# perf-regexes

Optimized and powerful regexes for JavaScript

[![npm Version][npm-badge]][npm-url]
[![License][license-badge]][license-url]
[![Build Status][build-badge]][build-url]
[![Bundle Size][size-badge]][size-url]

## Breaking Changes

In ES5, matching literal regexes with other regex in medium complexity code is highly risky.<br>In ES6 it is practically impossible.

For this reason, as of v1.0 `JS_REGEX_P` is deprecated and will be removed in the next minor version.

`JS_REGEX` will be maintained, but its use should be limited to complement other utilities, such as [skip-regex](https://github.com/aMarCruz/skip-regex), which uses a customized version of `JS_REGEX` to identify regular expresions reliably.
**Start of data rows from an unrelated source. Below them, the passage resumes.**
-- ==== Sys2Proof/Machine/Platform.lean ====
section
/-! DEFINITION. A platform of several TB-BCE instances, which share no state (20_memory.md R93, 60_exceptions.md R315;
log 9, log 22). -/

namespace Sys2Proof.Machine

/-- One transition of instance `k` of a platform; the others keep their state (R93). No instance `k`: nothing moves. DESIGN
CHOICE (log 22): where the transition is refused or faults, that of the platform is, and no other instance goes on. -/
def platformStep (k : Nat) (pl : List State) : Host.Outcome (List State) Fault Refusal :=
  match pl[k]? with
  | none => .next pl
  | some s =>
    match step s with
    | .next t => .next (pl.set k t)
    | .fault r => .fault r
    | .refused r => .refused r

/-- The platform right after reset: N_INSTANCES instances (R315). -/
def platformReset : List State := List.replicate Config.nInstances State.reset

end Sys2Proof.Machine
end

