-- ==== Sys2Proof/Tests/Slice0.lean ====
section
/-! SUPPORT. The model's own tests: well-formedness, decoding of words written out from the opcode map, the constant tables,
worked vectors of 95_test_vectors.md (V, G and PRG entries, computed outside this model), and a witness for every
statement with hypotheses. Each test runs one step at most. -/

namespace Sys2Proof.Tests

set_option Elab.async false

open Sys2Proof Sys2Proof.Machine

/-! ### Helpers -/

/-- The step answered a next state that meets `p`. -/
def answers (r : Result) (p : State → Bool) : Bool :=
  match r with
  | .next t => p t
  | _ => false

/-- The command `w` placed on `s` and run by one step. -/
def run (w : Nat) (s : State) : Result := step (s.withFetchWord 32 w)

/-- ASCII codes. -/
def ascii (t : String) : List Byte := t.toList.map fun c => BitVec.ofNat 8 c.toNat

/-- The CipherState after INIT, the rest as reset leaves it. -/
def afterInit : State := { State.reset with cipher := romCipher }

/-- A password as the host writes it. -/
def withPassword (t : String) (s : State) : State :=
  { s with pww := wordsOfBytes 18 (ascii t), pwlen := BitVec.ofNat 32 t.length }

/-- A text buffer as the host writes it. -/
def withText (t : String) (s : State) : State := { s with textw := wordsOfBytes 8 (ascii t) }

/-- A reference buffer as the host writes it. -/
def withRef (t : String) (s : State) : State := { s with refw := wordsOfBytes 8 (ascii t) }

/-- A busy engine inside the command of opcode `c` at the given phase. -/
def inside (c : Byte) (ph : Phase) (s : State) : State :=
  { s with status := { s.status with busy := true }, cur := c, phase := ph }

/-- A schedule with 16 iterations, `n` of them done. -/
def scheduled (n : Word) (s : State) : State :=
  { s with status := { s.status with sched := .active }, iter := n, iterTotal := 16 }

/-- The salt of V14: 10 41 04 five times and 10. -/
def salt14 : Vector Word 4 := #v[0x10410410, 0x41041041, 0x04104104, 0x10410410]

/-! ### Well-formedness: what the checks refuse -/

theorem test_wf_reserved_bits_refused : commandWordWf 0x00000121 = false ∧ commandWordWf 0xFF000001 = false := by decide
theorem test_wf_unassigned_opcode_refused : commandWordWf 0x00000000 = false ∧ commandWordWf 0x00000004 = false := by
  decide
theorem test_wf_width_refused : accessRefusal (.read 0x0008 2) = some .wrongWidth := by decide
theorem test_wf_alignment_refused : accessRefusal (.write 0x0042 4 0) = some .misaligned := by decide
theorem test_wf_window_refused : accessRefusal (.read 0x2000 4) = some .outsideWindow := by decide
theorem test_wf_statements_refused :
    Stmt.admitted (.chk 0x000D 0) = false ∧ Stmt.admitted (.chkm 0x2000 1 0) = false ∧
      admittedProgram [.wait, .access (.read 0x0000 1)] = false := by
  decide
theorem test_instr_wf_all : ∀ i ∈ opcodeTable.map (·.2), Instr.wf i = true := by decide

/-! ### Decoding: the word of every command, OPC in bits 7..0 and RSV = 0 (30_encoding.md R111, R114) -/

theorem test_decode_init : decodeTableWord 32 0b00000000000000000000000000000001 = some .init := by decide
theorem test_decode_encrypt : decodeTableWord 32 0b00000000000000000000000000000010 = some .encrypt := by decide
theorem test_decode_scrub : decodeTableWord 32 0b00000000000000000000000000000011 = some .scrub := by decide
theorem test_decode_abort : decodeTableWord 32 0b00000000000000000000000000001110 = some .abort := by decide
theorem test_decode_expandSalted : decodeTableWord 32 0b00000000000000000000000000010000 = some .expandSalted := by decide
theorem test_decode_expandKey : decodeTableWord 32 0b00000000000000000000000000010001 = some .expandKey := by decide
theorem test_decode_expandSalt : decodeTableWord 32 0b00000000000000000000000000010010 = some .expandSalt := by decide
theorem test_decode_eksStart : decodeTableWord 32 0b00000000000000000000000000010011 = some .eksStart := by decide
theorem test_decode_eksContinue : decodeTableWord 32 0b00000000000000000000000000010100 = some .eksContinue := by decide
theorem test_decode_chain64 : decodeTableWord 32 0b00000000000000000000000000100000 = some .chain64 := by decide
theorem test_decode_hash : decodeTableWord 32 0b00000000000000000000000000100001 = some .hash := by decide
theorem test_decode_verify : decodeTableWord 32 0b00000000000000000000000000100010 = some .verify := by decide
theorem test_decode_b64EncSalt : decodeTableWord 32 0b00000000000000000000000000110000 = some .b64EncSalt := by decide
theorem test_decode_b64DecSalt : decodeTableWord 32 0b00000000000000000000000000110001 = some .b64DecSalt := by decide
theorem test_decode_b64EncDigest : decodeTableWord 32 0b00000000000000000000000000110010 = some .b64EncDigest := by decide
theorem test_decode_b64DecDigest : decodeTableWord 32 0b00000000000000000000000000110011 = some .b64DecDigest := by decide
theorem test_decode_illegal :
    decodeTableWord 32 0x00000004 = none ∧ decodeTableWord 32 0x00000121 = none ∧ decodeTableWord 32 0x80000001 = none := by
  decide
/-- The bytes of a command word, the most significant first (log 5), with what follows them. -/
theorem test_decode_bytes :
    decodeBytes [0x00, 0x00, 0x00, 0x21, 0xAA] = .ok (.hash, [0xAA]) ∧ decodeBytes [0x00, 0x00, 0x21] = .error .truncated := by
  decide
/-- The rows of the opcode map do not overlap. -/
theorem test_opcodes_distinct : (opcodeTable.map (·.1)).Pairwise (· ≠ ·) ∧ opcodeTable.map (·.1) = opcodes := by decide

/-! ### The constant tables (11_constant_tables.md R70, R76) -/

/-- XOR of all words, sum, first and last, as R76 lists them. -/
def tableCheck (t : List Word) : Word × Word × Word × Word :=
  (t.foldl (· ^^^ ·) 0, t.foldl (· + ·) 0, t.headD 0, t.getLastD 0)

/-- The words in the order of R70. -/
def romWords : List Word := romP.toList ++ romS.toList.flatMap Vector.toList

theorem test_rom_P : tableCheck romP.toList = (0xB73AD7EA, 0x8E4D14CC, 0x243F6A88, 0x8979FB1B) := by decide +kernel
theorem test_rom_S0 : tableCheck romS[0].toList = (0x4EB4DB7F, 0x4B745115, 0xD1310BA6, 0x6E85076A) := by decide +kernel
theorem test_rom_S1 : tableCheck romS[1].toList = (0xC727E122, 0x72FF37B2, 0x4B7A70E9, 0xDB83ADF7) := by decide +kernel
theorem test_rom_S2 : tableCheck romS[2].toList = (0x462A5D01, 0x2AC02B91, 0xE93D5A68, 0x406000E0) := by decide +kernel
theorem test_rom_S3 : tableCheck romS[3].toList = (0x1779E2BC, 0xF43E3A88, 0x3A39CE37, 0x3AC372E6) := by decide +kernel
theorem test_rom_all : tableCheck romWords = (0x6FFA520A, 0x6BBF03AC, 0x243F6A88, 0x3AC372E6) := by decide +kernel

/-- The series of the arc tangent of 1/x, its positive and its negative terms summed apart; every sum is compared before it
is passed on, so that the kernel keeps numerals. -/
def arctanTerms (x2 : Nat) : Nat → Nat → Nat → Nat → Nat → Nat
  | 0, _, _, pos, neg => pos - neg
  | n + 1, k, t, pos, neg =>
    if t = 0 then pos - neg
    else if k % 4 = 1 then
      if pos + t / k = 0 then 0 else arctanTerms x2 n (k + 2) (t / x2) (pos + t / k) neg
    else if neg + t / k = 0 then 0
    else arctanTerms x2 n (k + 2) (t / x2) pos (neg + t / k)

/-- The fraction of π with 33408 bits, by Machin's formula 16 arctan(1/5) - 4 arctan(1/239). -/
def piFraction : Nat :=
  16 * arctanTerms 25 8000 1 (2 ^ 33408 / 5) 0 0 - 4 * arctanTerms 57121 8000 1 (2 ^ 33408 / 239) 0 0 - 3 * 2 ^ 33408

/-- R70: the 1042 table words are the first 33344 bits of the fraction of π. Computed from π, not from the tables of the
spec. -/
theorem test_rom_is_pi :
    piFraction / 2 ^ 64 = romWords.foldl (fun a w => if a = 2 ^ 40000 then 0 else a * 2 ^ 32 + w.toNat) 0 := by
  decide +kernel
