-- ==== Sys2Proof/Machine/Control.lean ====
section
/-! DEFINITION. The meanings of 45_control_flow.md: jumps, calls, returns, RST, PCHL. -/

namespace Sys2Proof.Machine

/-! ### The shared operations of the family -/

/-- R601, R608: a jump. -/
def jumpOp (target : Word) (s : State) : Result := .next (s.jump target)

/-- R602: a conditional jump. -/
def jumpIfOp (cond : Cond) (target : Word) (s : State) : Result :=
  if s.flags.holds cond then .next (s.jump target) else .next (s.advance 3)

/-- R603, R607: the return address pushed, then the jump. -/
def callOp (target len : Word) (s : State) : Result := .next ((s.push (s.pc + len)).jump target)

/-- R604: a conditional call. -/
def callIfOp (cond : Cond) (target : Word) (s : State) : Result :=
  if s.flags.holds cond then callOp target 3 s else .next (s.advance 3)

/-- R605: RET. -/
def returnOp (s : State) : Result := .next s.returnFromStack

/-- R606: a conditional return. -/
def returnIfOp (cond : Cond) (s : State) : Result :=
  if s.flags.holds cond then returnOp s else .next (s.advance 1)

/-! ### The instructions -/

/-- R606, `RNZ` (0xC0). -/
def execRnz (s : State) : Result := returnIfOp .nz s

/-- R602, `JNZ a16` (0xC2). -/
def execJnz (a : Word) (s : State) : Result := jumpIfOp .nz a s

/-- R601, `JMP a16` (0xC3). -/
def execJmp (a : Word) (s : State) : Result := jumpOp a s

/-- R604, `CNZ a16` (0xC4). -/
def execCnz (a : Word) (s : State) : Result := callIfOp .nz a s

/-- R607, `RST 0` (0xC7). -/
def execRst0 (s : State) : Result := callOp (vectorAddress 0) 1 s

/-- R606, `RZ` (0xC8). -/
def execRz (s : State) : Result := returnIfOp .z s

/-- R605, `RET` (0xC9). -/
def execRet (s : State) : Result := returnOp s

/-- R602, `JZ a16` (0xCA). -/
def execJz (a : Word) (s : State) : Result := jumpIfOp .z a s

/-- R604, `CZ a16` (0xCC). -/
def execCz (a : Word) (s : State) : Result := callIfOp .z a s

/-- R603, `CALL a16` (0xCD). -/
def execCall (a : Word) (s : State) : Result := callOp a 3 s

/-- R607, `RST 1` (0xCF). -/
def execRst1 (s : State) : Result := callOp (vectorAddress 1) 1 s

/-- R606, `RNC` (0xD0). -/
def execRnc (s : State) : Result := returnIfOp .nc s

/-- R602, `JNC a16` (0xD2). -/
def execJnc (a : Word) (s : State) : Result := jumpIfOp .nc a s

/-- R604, `CNC a16` (0xD4). -/
def execCnc (a : Word) (s : State) : Result := callIfOp .nc a s

/-- R607, `RST 2` (0xD7). -/
def execRst2 (s : State) : Result := callOp (vectorAddress 2) 1 s

/-- R606, `RC` (0xD8). -/
def execRc (s : State) : Result := returnIfOp .c s

/-- R602, `JC a16` (0xDA). -/
def execJc (a : Word) (s : State) : Result := jumpIfOp .c a s

/-- R604, `CC a16` (0xDC). -/
def execCc (a : Word) (s : State) : Result := callIfOp .c a s

/-- R607, `RST 3` (0xDF). -/
def execRst3 (s : State) : Result := callOp (vectorAddress 3) 1 s

/-- R606, `RPO` (0xE0). -/
def execRpo (s : State) : Result := returnIfOp .po s

/-- R602, `JPO a16` (0xE2). -/
def execJpo (a : Word) (s : State) : Result := jumpIfOp .po a s

/-- R604, `CPO a16` (0xE4). -/
def execCpo (a : Word) (s : State) : Result := callIfOp .po a s

/-- R607, `RST 4` (0xE7). -/
def execRst4 (s : State) : Result := callOp (vectorAddress 4) 1 s

/-- R606, `RPE` (0xE8). -/
def execRpe (s : State) : Result := returnIfOp .pe s

/-- R608, `PCHL` (0xE9). -/
def execPchl (s : State) : Result := jumpOp (s.pair .hl) s

/-- R602, `JPE a16` (0xEA). -/
def execJpe (a : Word) (s : State) : Result := jumpIfOp .pe a s

/-- R604, `CPE a16` (0xEC). -/
def execCpe (a : Word) (s : State) : Result := callIfOp .pe a s

/-- R607, `RST 5` (0xEF). -/
def execRst5 (s : State) : Result := callOp (vectorAddress 5) 1 s

/-- R606, `RP` (0xF0). -/
def execRp (s : State) : Result := returnIfOp .p s

/-- R602, `JP a16` (0xF2). -/
def execJp (a : Word) (s : State) : Result := jumpIfOp .p a s

/-- R604, `CP a16` (0xF4). -/
def execCp (a : Word) (s : State) : Result := callIfOp .p a s

/-- R607, `RST 6` (0xF7). -/
def execRst6 (s : State) : Result := callOp (vectorAddress 6) 1 s

/-- R606, `RM` (0xF8). -/
def execRm (s : State) : Result := returnIfOp .m s

/-- R602, `JM a16` (0xFA). -/
def execJm (a : Word) (s : State) : Result := jumpIfOp .m a s

/-- R604, `CM a16` (0xFC). -/
def execCm (a : Word) (s : State) : Result := callIfOp .m a s

/-- R607, `RST 7` (0xFF). -/
def execRst7 (s : State) : Result := callOp (vectorAddress 7) 1 s

end Sys2Proof.Machine
end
The minimum supported version of NodeJS now is 6.14 (oldest maintained LTS version w/fixes).

## Install

```sh
npm install perf-regexes --save
# or
yarn add perf-regexes
```

In the browser, this loads perf-regexes in the global `R` object:

```html
<script src="https://unpkg.com/perf-regexes/index.min.js"></script>
```

## Included Regexes

All of these regexes recognize Win/Mac/Unix line-endings and are ready to be used, but you can customize them using the `RegExp` constructor and the `source` property of the desired regex.

HTML:

Name       | Flags | Matches
---------- | :---: | -------
HTML_CMNT  | g     | Valid HTML comments, according to the [SGML](https://www.w3.org/TR/html4/intro/sgmltut.html#h-3.2.4) standard.

JavaScript:

Name       | Flags | Matches
---------- | :---: | -------
JS_MLCMNT  | g     | Multiline JS comment, with support for embedded `'/*'` sequences.
JS_SLCMNT  | g     | Single-line JS comments, not including its line-ending.
JS_DQSTR   | g     | Double quoted JS string, with support for escaped quotes and line-endings.
JS_SQSTR   | g     | Single quoted JS string, with support for escaped quotes and line-endings.
JS_STRING  | g     | Combines `JS_SQSTR` and `JS_DQSTR` to match single or double quoted strings.
JS_REGEX   | g     | Regex. **Note:** The result must be validated.
JS_REGEX_P | g     | _Deprecated, do not use it._

Selection of lines:

Name            | Flags | Matches
--------------- | :---: | -------
EMPTY_LINES     | gm    | Empty line or line with only whitespace within, including its line-ending, if it has one.
NON_EMPTY_LINES | gm    | Line with at least one non-whitespace character, including its line-ending, if it has one.
TRAILING_WS     | gm    | The trailing whitespace of a line, without including its line-ending.
OPT_WS_EOL      | g     | Zero or more blank characters followed by a line-ending, or the final blanks, if the (last) line has no line-ending.
EOL             | g     | Line-ending of any type

### NOTE

Because the `'g'` flag, always set `lastIndex` or clone the regex before using it with the `exec` method.

## Example

Using only one regex, this simple example will...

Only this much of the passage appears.